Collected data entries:
/-! ### `State.setMarker` -/

@[simp] theorem State.setMarker_held (s : State) (m : LineId) (x : MarkerLine) :
    (s.setMarker m x).held = s.held := rfl
@[simp] theorem State.setMarker_link (s : State) (m : LineId) (x : MarkerLine) :
    (s.setMarker m x).link = s.link := rfl
@[simp] theorem State.setMarker_notices (s : State) (m : LineId) (x : MarkerLine) :
    (s.setMarker m x).notices = s.notices := rfl
@[simp] theorem State.setMarker_timeline (s : State) (m : LineId) (x : MarkerLine) :
    (s.setMarker m x).timeline = s.timeline := rfl
@[simp] theorem State.setMarker_cue (s : State) (m : LineId) (x : MarkerLine) : (s.setMarker m x).cue = s.cue := rfl
@[simp] theorem State.setMarker_flags (s : State) (m : LineId) (x : MarkerLine) :
    (s.setMarker m x).flags = s.flags := rfl
@[simp] theorem State.setMarker_tracks (s : State) (m : LineId) (x : MarkerLine) :
    (s.setMarker m x).tracks = s.tracks := rfl
@[simp] theorem State.setMarker_slotSeq (s : State) (m : LineId) (x : MarkerLine) :
    (s.setMarker m x).slotSeq = s.slotSeq := rfl
@[simp] theorem State.setMarker_ports (s : State) (m : LineId) (x : MarkerLine) :
    (s.setMarker m x).ports = s.ports := rfl
@[simp] theorem State.setMarker_store (s : State) (m : LineId) (x : MarkerLine) :
    (s.setMarker m x).store = s.store := rfl
@[simp] theorem State.setMarker_banks (s : State) (m : LineId) (x : MarkerLine) :
    (s.setMarker m x).banks = s.banks := rfl
@[simp] theorem State.setMarker_work (s : State) (m : LineId) (x : MarkerLine) :
    (s.setMarker m x).work = s.work := rfl
@[simp] theorem State.setMarker_pending (s : State) (m : LineId) (x : MarkerLine) :
    (s.setMarker m x).pending = s.pending := rfl
@[simp] theorem State.setMarker_track (s : State) (m : LineId) (x : MarkerLine) (j : TrackId) :
    (s.setMarker m x).track j = s.track j := rfl
@[simp] theorem State.setMarker_port (s : State) (m : LineId) (x : MarkerLine) (q : PortId) :
    (s.setMarker m x).port q = s.port q := rfl
@[simp] theorem State.setMarker_bank (s : State) (m : LineId) (x : MarkerLine) (d : BankId) :
    (s.setMarker m x).bank d = s.bank d := rfl
@[simp] theorem State.setMarker_clip (s : State) (m : LineId) (x : MarkerLine) (d : ClipId) :
    (s.setMarker m x).clip d = s.clip d := rfl
@[simp] theorem State.setMarker_sector (s : State) (m : LineId) (x : MarkerLine) (d : BankId) (k : Nat) :
    (s.setMarker m x).sector d k = s.sector d k := rfl
@[simp] theorem State.setMarker_notice (s : State) (m : LineId) (x : MarkerLine) (k : SourceId) :
    (s.setMarker m x).notice k = s.notice k := rfl
@[simp] theorem State.setMarker_cueEntry (s : State) (m : LineId) (x : MarkerLine) (k : CueIndex) :
    (s.setMarker m x).cueEntry k = s.cueEntry k := rfl
@[simp] theorem State.setMarker_flagSet (s : State) (m : LineId) (x : MarkerLine) (g : FlagId) :
    (s.setMarker m x).flagSet g = s.flagSet g := rfl
@[simp] theorem State.setMarker_trackDone (s : State) (m : LineId) (x : MarkerLine) (j : TrackId) :
    (s.setMarker m x).trackDone j = s.trackDone j := rfl
@[simp] theorem State.setMarker_isReleased (s : State) (m : LineId) (x : MarkerLine) (j : TrackId) :
    (s.setMarker m x).isReleased j = s.isReleased j := rfl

What is expected: Look back at the data above. Transcribe exactly the lines starting at the line that contains "theorem State.setMarker_held (s" and ending at the line that contains "(s.setMarker m x).work = s.work := rfl".

Task output:
@[simp] theorem State.setMarker_held (s : State) (m : LineId) (x : MarkerLine) :
    (s.setMarker m x).held = s.held := rfl
@[simp] theorem State.setMarker_link (s : State) (m : LineId) (x : MarkerLine) :
    (s.setMarker m x).link = s.link := rfl
@[simp] theorem State.setMarker_notices (s : State) (m : LineId) (x : MarkerLine) :
    (s.setMarker m x).notices = s.notices := rfl
@[simp] theorem State.setMarker_timeline (s : State) (m : LineId) (x : MarkerLine) :
    (s.setMarker m x).timeline = s.timeline := rfl
@[simp] theorem State.setMarker_cue (s : State) (m : LineId) (x : MarkerLine) : (s.setMarker m x).cue = s.cue := rfl
@[simp] theorem State.setMarker_flags (s : State) (m : LineId) (x : MarkerLine) :
    (s.setMarker m x).flags = s.flags := rfl
@[simp] theorem State.setMarker_tracks (s : State) (m : LineId) (x : MarkerLine) :
    (s.setMarker m x).tracks = s.tracks := rfl
@[simp] theorem State.setMarker_slotSeq (s : State) (m : LineId) (x : MarkerLine) :
    (s.setMarker m x).slotSeq = s.slotSeq := rfl
@[simp] theorem State.setMarker_ports (s : State) (m : LineId) (x : MarkerLine) :
    (s.setMarker m x).ports = s.ports := rfl
@[simp] theorem State.setMarker_store (s : State) (m : LineId) (x : MarkerLine) :
    (s.setMarker m x).store = s.store := rfl
@[simp] theorem State.setMarker_banks (s : State) (m : LineId) (x : MarkerLine) :
    (s.setMarker m x).banks = s.banks := rfl
@[simp] theorem State.setMarker_work (s : State) (m : LineId) (x : MarkerLine) :
    (s.setMarker m x).work = s.work := rfl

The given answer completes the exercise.